[ENTRIES SHOWN]

-- ==== Sys2Proof/Machine/Links.lean ====
section
/-! DEFINITION. The commands of the tensor links: codewords, flows, bulk transfers, control words, training, hails, markers,
and a redundant pair (chapter 11). -/

namespace Sys2Proof.Machine

/-! ## Codewords and flows -/

/-- The flow being received is tainted (R540). -/
def State.taintFlow (s : State) (k : Nat) : State :=
  match (s.link k).flow with
  | some f =>
    if f.taint then s
    else (s.updLink k (fun l => { l with flow := some { f with taint := true }, taint := true })).count 0x600007 1
  | none => s

/-- Blocks a receiver discards and counts with their codeword (R537): control words and markers that fail their CRC-16, and reserved
types. Flow trailers and bulk headers are checked as they are received. -/
def badBlocks (bs : List (BitVec 4 × Bytes)) : Nat :=
  (bs.filter (fun b => decide (7 ≤ b.1.toNat) || ((b.1 = 4 || b.1 = 5) && !blockCrcOk b.2))).length

/-- What 128 bytes hold as a flow header (R541). -/
def flowHeaderOf (b : Bytes) : FlowHeader :=
  { head := headOf b
    count := fieldNat b 12 1
    poison := BitVec.ofNat 48 (fieldNat b 14 6)
    lines := (List.range 48).map (fun n => BitVec.ofNat 16 (fieldNat b (20 + 2 * n) 2)) }

/-- What 128 bytes hold as a bulk header (R544). -/
def bulkHeaderOf (b : Bytes) : BulkHeader :=
  { kind := fieldNat b 0 1
    count := fieldNat b 1 1
    lastBytes := fieldNat b 2 2
    segment := fieldNat b 4 4
    object := BitVec.ofNat 64 (fieldNat b 8 8)
    offset := fieldNat b 16 8
    total := fieldNat b 24 8 }

/-- The commit flit of a flow trailer (R543): its head, and body bytes 0-79 with the others zero. -/
def trailerFlit (b : Bytes) : Flit := { head := headOf b, body := padTo 128 (slice b 12 80) }

/-- CODEWORD_RECEIVE (R536, R537, R540, R551): good (0), corrected (1) or uncorrectable (2), with its five blocks by type. -/
def execCodewordReceive (k : BitVec 7) (outcome : BitVec 2) (blocks : List (BitVec 4 × Bytes)) (s : State) :
    Host.Outcome State Fault Refusal :=
  let kn := k.toNat
  if (s.link kn).state = 0 || (s.link kn).state = 3 then .next s
  else if outcome = 2 then
    let s := s.updLink kn (fun l => { l with uncorrectable := satAdd l.uncorrectable 1, badRun := l.badRun + 1, badNow := true })
    let s := s.taintFlow kn
    .next (if 8 ≤ (s.link kn).badRun then s.linkFalls kn else s)
  else
    .next (s.updLink kn (fun l => { l with
      corrected := if outcome = 1 then satAdd l.corrected 1 else l.corrected
      crcFail := satAdd l.crcFail (badBlocks blocks)
      badRun := 0
      badNow := false }))

/-- FLOW_HEADER_RECEIVE (R540, R541): the next data blocks and where they land. -/
def execFlowHeaderReceive (k : BitVec 7) (block : Bytes) (s : State) : Host.Outcome State Fault Refusal :=
  let h := flowHeaderOf block
  let l := s.link k.toNat
  if l.state ≠ 2 then .next s
  else
    let old := match l.flow with
      | some f => f.taint
      | none => false
    let s := s.updLink k.toNat (fun l => { l with
      flow := some { head := h.head, left := h.count, done := 0, poison := h.poison, lines := h.lines, taint := old } })
    .next (if l.badNow then s.taintFlow k.toNat else s)

/-- A port injects a flit at the tile under it (R513). -/
def State.injectAt (s : State) (r x : Nat) (f : Flit) : State :=
  if s.route r f.head.dreg.toNat = 15 then s.updMesh r (fun m => { m with unreach := satAdd m.unreach 1 })
  else { s with transit := s.transit ++ [(r, x, 0, f)] }

/-- FLOW_DATA_BLOCK (R540-R542): a data flit with its landing line, its poison, and TAINT if its header or the flow is tainted; the
sending port has written its destination. -/
def execFlowDataBlock (k : BitVec 7) (data : Bytes) (s : State) : Host.Outcome State Fault Refusal :=
  let kn := k.toNat
  match (s.link kn).flow with
  | none => .next s
  | some f =>
    if f.left = 0 || (s.link kn).state ≠ 2 then .next s
    else
      let taint := f.head.taint || f.taint || (s.link kn).badNow
      let head := { f.head with
        lineOrCrc := f.lines.getD f.done 0
        poison := decide (f.done < 48) && f.poison.getLsbD f.done
        taint := taint }
      let s := s.updLink kn (fun l => { l with flow := some { f with left := f.left - 1, done := f.done + 1 } })
      .next (s.injectAt (linkRegion kn) f.head.dx.toNat { head := withParity head, body := padTo 128 data })

/-- FLOW_TRAILER_RECEIVE (R537, R538, R540, R543): a trailer that passes its check gives the commit flit, body bytes 80-127 zero; the
flow ends. The commit of a tainted flow carries TAINT, so that its delivery is late although its data came before the taint (R79; log
entry 25). -/
def execFlowTrailerReceive (k : BitVec 7) (block : Bytes) (s : State) : Host.Outcome State Fault Refusal :=
  let kn := k.toNat
  if (s.link kn).state ≠ 2 then .next s
  else
    let s := if (s.link kn).badNow then s.taintFlow kn else s
    let taint : Bool := match (s.link kn).flow with
      | some f => f.taint
      | none => false
    let s := s.updLink kn (fun l => { l with flow := none })
    if !blockCrcOk block then .next (s.updLink kn (fun l => { l with crcFail := satAdd l.crcFail 1 }))
    else
      let f := trailerFlit block
      let f := if taint && crcOk f then sealFlit { f with head := { f.head with taint := true } } else f
      .next (s.injectAt (linkRegion kn) f.head.dx.toNat f)

/-! ## Control words -/

/-- Words up to an ACK are released, and waiting words take their places (R546, R548). -/
def ackWords (ack : BitVec 16) (l : Link) : Link :=
  if l.unacked.any (fun w => w.seq = ack) then
    drainWords 64 { l with unacked := (l.unacked.dropWhile (fun w => w.seq ≠ ack)).drop 1 }
  else l

/-- A block is a control word of a kind (R537, R538, R546): one that fails its CRC-16 has been discarded, and counted with its codeword. -/
def isWord (b : Bytes) (kind : Nat) : Bool := blockCrcOk b && decide (fieldNat b 0 1 = kind)

/-- What every sequenced control word passes first (R546, R548, R577): one in an uncorrectable codeword is lost; its ACK is taken,
a word accepted before is acknowledged again and discarded, and a word that is not the next in order waits for its resend (log
entry 25). -/
def State.takeWord (s : State) (k kind : Nat) (b : Bytes) (f : State → State) : State :=
  if (s.link k).state = 0 || (s.link k).state = 3 || (s.link k).badNow || !isWord b kind then s
  else
    let s := s.updLink k (ackWords (wordAck b))
    if wordSeq b = nextSeq (s.link k).ack then
      f ((s.updLink k (fun l => { l with ack := wordSeq b })).sendWord k .ack)
    else s.sendWord k .ack

/-- ACK_ONLY (R547, R548). -/
def execAckOnly (k : BitVec 7) (block : Bytes) (s : State) : Host.Outcome State Fault Refusal :=
  if (s.link k.toNat).badNow || !isWord block 2 then .next s else .next (s.updLink k.toNat (ackWords (wordAck block)))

[/ENTRIES SHOWN]

▶ [EXERCISE DETAILS]
Each line, beginning at the one that contains "flow := none" and continuing through the end of the records, must be written out exactly, first and last included.

▶ [PROBLEM SOLUTION]
    let s := s.updLink kn (fun l => { l with flow := none })
    if !blockCrcOk block then .next (s.updLink kn (fun l => { l with crcFail := satAdd l.crcFail 1 }))
    else
      let f := trailerFlit block
      let f := if taint && crcOk f then sealFlit { f with head := { f.head with taint := true } } else f
      .next (s.injectAt (linkRegion kn) f.head.dx.toNat f)

/-! ## Control words -/

/-- Words up to an ACK are released, and waiting words take their places (R546, R548). -/
def ackWords (ack : BitVec 16) (l : Link) : Link :=
  if l.unacked.any (fun w => w.seq = ack) then
    drainWords 64 { l with unacked := (l.unacked.dropWhile (fun w => w.seq ≠ ack)).drop 1 }
  else l

/-- A block is a control word of a kind (R537, R538, R546): one that fails its CRC-16 has been discarded, and counted with its codeword. -/
def isWord (b : Bytes) (kind : Nat) : Bool := blockCrcOk b && decide (fieldNat b 0 1 = kind)

/-- What every sequenced control word passes first (R546, R548, R577): one in an uncorrectable codeword is lost; its ACK is taken,
a word accepted before is acknowledged again and discarded, and a word that is not the next in order waits for its resend (log
entry 25). -/
def State.takeWord (s : State) (k kind : Nat) (b : Bytes) (f : State → State) : State :=
  if (s.link k).state = 0 || (s.link k).state = 3 || (s.link k).badNow || !isWord b kind then s
  else
    let s := s.updLink k (ackWords (wordAck b))
    if wordSeq b = nextSeq (s.link k).ack then
      f ((s.updLink k (fun l => { l with ack := wordSeq b })).sendWord k .ack)
    else s.sendWord k .ack

/-- ACK_ONLY (R547, R548). -/
def execAckOnly (k : BitVec 7) (block : Bytes) (s : State) : Host.Outcome State Fault Refusal :=
  if (s.link k.toNat).badNow || !isWord block 2 then .next s else .next (s.updLink k.toNat (ackWords (wordAck block)))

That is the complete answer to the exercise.